### YOUR ASSIGNMENT
Set down exactly the lines below, starting at the one that contains "def State.pixel (s" and ending at the one that contains "c :: rest =>", with both of those lines included and nothing else.

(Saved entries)

..............................

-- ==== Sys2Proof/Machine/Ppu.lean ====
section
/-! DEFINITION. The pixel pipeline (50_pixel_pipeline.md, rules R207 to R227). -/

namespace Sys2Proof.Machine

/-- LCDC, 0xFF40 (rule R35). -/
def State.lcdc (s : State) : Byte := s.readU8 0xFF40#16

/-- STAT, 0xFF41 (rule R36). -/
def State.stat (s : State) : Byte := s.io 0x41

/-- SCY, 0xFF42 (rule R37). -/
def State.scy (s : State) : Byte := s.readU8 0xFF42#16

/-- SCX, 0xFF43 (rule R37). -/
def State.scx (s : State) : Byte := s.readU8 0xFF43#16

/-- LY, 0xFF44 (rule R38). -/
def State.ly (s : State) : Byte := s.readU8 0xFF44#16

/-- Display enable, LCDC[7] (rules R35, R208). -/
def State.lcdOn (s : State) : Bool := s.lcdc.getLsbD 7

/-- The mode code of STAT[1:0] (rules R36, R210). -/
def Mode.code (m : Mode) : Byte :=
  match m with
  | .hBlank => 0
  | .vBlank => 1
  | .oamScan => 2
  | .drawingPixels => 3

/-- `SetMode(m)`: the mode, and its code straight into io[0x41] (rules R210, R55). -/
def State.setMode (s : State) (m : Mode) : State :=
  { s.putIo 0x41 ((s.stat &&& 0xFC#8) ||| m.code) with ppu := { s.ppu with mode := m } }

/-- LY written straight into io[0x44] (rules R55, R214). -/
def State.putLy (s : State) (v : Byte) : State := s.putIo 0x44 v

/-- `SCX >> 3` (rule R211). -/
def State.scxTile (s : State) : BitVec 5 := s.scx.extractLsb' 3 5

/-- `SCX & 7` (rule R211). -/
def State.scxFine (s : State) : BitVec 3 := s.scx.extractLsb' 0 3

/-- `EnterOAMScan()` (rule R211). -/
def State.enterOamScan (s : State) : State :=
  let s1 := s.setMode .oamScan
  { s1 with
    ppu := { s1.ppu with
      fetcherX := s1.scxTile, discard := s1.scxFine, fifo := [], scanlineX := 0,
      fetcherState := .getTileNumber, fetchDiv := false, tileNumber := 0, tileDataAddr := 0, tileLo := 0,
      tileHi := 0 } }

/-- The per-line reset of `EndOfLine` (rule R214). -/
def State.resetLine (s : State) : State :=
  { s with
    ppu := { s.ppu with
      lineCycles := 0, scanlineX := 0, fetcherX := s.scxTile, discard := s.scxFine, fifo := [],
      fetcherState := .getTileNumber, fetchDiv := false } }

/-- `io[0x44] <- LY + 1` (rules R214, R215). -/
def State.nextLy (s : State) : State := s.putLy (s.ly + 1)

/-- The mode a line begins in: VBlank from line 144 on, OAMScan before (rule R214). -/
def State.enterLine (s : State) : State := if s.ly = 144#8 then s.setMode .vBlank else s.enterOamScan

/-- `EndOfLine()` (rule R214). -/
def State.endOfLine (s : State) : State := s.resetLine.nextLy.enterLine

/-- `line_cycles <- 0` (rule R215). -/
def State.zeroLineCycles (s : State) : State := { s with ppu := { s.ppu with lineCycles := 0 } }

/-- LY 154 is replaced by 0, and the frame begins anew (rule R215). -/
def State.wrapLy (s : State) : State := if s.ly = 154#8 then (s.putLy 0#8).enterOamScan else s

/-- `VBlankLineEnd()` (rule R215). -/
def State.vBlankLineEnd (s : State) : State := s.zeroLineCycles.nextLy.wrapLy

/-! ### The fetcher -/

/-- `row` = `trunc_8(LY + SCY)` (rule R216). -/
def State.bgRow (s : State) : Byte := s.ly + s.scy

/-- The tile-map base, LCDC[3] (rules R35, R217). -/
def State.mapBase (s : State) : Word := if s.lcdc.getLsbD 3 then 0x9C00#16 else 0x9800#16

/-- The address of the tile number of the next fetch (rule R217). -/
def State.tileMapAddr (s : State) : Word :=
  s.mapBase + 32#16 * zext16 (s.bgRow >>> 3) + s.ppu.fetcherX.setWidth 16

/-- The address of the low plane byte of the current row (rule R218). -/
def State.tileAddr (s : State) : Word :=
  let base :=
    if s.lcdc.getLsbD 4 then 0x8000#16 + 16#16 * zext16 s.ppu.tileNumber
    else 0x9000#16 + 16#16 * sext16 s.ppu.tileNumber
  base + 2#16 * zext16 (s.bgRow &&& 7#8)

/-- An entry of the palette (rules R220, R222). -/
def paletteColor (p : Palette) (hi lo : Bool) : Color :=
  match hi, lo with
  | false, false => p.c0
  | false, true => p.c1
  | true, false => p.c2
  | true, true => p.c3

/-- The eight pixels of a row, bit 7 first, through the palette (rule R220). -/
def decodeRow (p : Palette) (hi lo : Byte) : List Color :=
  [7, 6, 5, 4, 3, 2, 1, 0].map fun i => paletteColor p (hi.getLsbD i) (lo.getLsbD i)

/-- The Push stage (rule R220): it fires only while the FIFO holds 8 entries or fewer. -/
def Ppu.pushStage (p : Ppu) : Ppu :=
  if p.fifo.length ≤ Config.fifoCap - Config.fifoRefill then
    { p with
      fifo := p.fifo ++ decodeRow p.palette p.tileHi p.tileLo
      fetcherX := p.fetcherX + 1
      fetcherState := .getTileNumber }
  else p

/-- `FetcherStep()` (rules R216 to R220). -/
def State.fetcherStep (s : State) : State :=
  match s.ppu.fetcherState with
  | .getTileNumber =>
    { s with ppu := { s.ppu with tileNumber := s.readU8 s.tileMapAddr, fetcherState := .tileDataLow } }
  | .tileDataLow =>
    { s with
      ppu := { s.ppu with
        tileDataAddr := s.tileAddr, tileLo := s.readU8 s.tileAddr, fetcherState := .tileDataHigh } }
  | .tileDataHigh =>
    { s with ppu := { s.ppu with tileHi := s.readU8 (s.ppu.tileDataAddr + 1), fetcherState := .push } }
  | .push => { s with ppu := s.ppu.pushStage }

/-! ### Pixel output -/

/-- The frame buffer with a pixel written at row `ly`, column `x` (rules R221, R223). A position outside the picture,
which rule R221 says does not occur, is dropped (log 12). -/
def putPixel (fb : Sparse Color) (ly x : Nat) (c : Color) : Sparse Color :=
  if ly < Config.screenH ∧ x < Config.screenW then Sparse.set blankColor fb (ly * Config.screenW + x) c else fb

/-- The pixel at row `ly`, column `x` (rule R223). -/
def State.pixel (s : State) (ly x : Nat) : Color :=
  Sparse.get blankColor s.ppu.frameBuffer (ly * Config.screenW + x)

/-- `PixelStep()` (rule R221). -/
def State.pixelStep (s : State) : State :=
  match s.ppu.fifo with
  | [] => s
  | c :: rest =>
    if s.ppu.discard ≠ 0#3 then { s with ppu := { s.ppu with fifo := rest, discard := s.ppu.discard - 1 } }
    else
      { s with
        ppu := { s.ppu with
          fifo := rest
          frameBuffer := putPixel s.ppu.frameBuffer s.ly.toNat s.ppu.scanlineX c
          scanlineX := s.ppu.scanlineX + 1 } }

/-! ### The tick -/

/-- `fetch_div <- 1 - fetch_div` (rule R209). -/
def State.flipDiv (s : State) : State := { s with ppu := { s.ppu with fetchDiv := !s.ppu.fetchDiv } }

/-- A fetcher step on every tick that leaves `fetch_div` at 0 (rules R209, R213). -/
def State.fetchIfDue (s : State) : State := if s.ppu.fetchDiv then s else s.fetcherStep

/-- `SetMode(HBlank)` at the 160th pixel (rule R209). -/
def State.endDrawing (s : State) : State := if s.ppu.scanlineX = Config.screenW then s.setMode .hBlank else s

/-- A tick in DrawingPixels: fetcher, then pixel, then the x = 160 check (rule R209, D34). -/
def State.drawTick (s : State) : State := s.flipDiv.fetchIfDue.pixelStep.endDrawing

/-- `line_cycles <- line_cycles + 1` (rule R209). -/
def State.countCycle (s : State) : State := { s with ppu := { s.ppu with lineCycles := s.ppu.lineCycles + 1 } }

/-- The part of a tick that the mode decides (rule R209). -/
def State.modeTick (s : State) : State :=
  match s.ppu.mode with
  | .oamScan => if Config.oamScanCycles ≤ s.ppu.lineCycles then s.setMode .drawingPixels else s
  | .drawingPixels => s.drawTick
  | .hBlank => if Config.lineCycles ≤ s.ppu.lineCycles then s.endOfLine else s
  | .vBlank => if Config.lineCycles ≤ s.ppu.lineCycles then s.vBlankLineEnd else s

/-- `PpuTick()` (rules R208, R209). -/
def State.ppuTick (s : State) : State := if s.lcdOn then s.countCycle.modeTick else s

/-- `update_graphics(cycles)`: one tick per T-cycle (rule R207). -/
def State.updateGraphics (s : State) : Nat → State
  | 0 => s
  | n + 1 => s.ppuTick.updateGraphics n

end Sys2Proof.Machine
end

..............................

### ANSWER BOX
def State.pixel (s : State) (ly x : Nat) : Color :=
  Sparse.get blankColor s.ppu.frameBuffer (ly * Config.screenW + x)

/-- `PixelStep()` (rule R221). -/
def State.pixelStep (s : State) : State :=
  match s.ppu.fifo with
  | [] => s
  | c :: rest =>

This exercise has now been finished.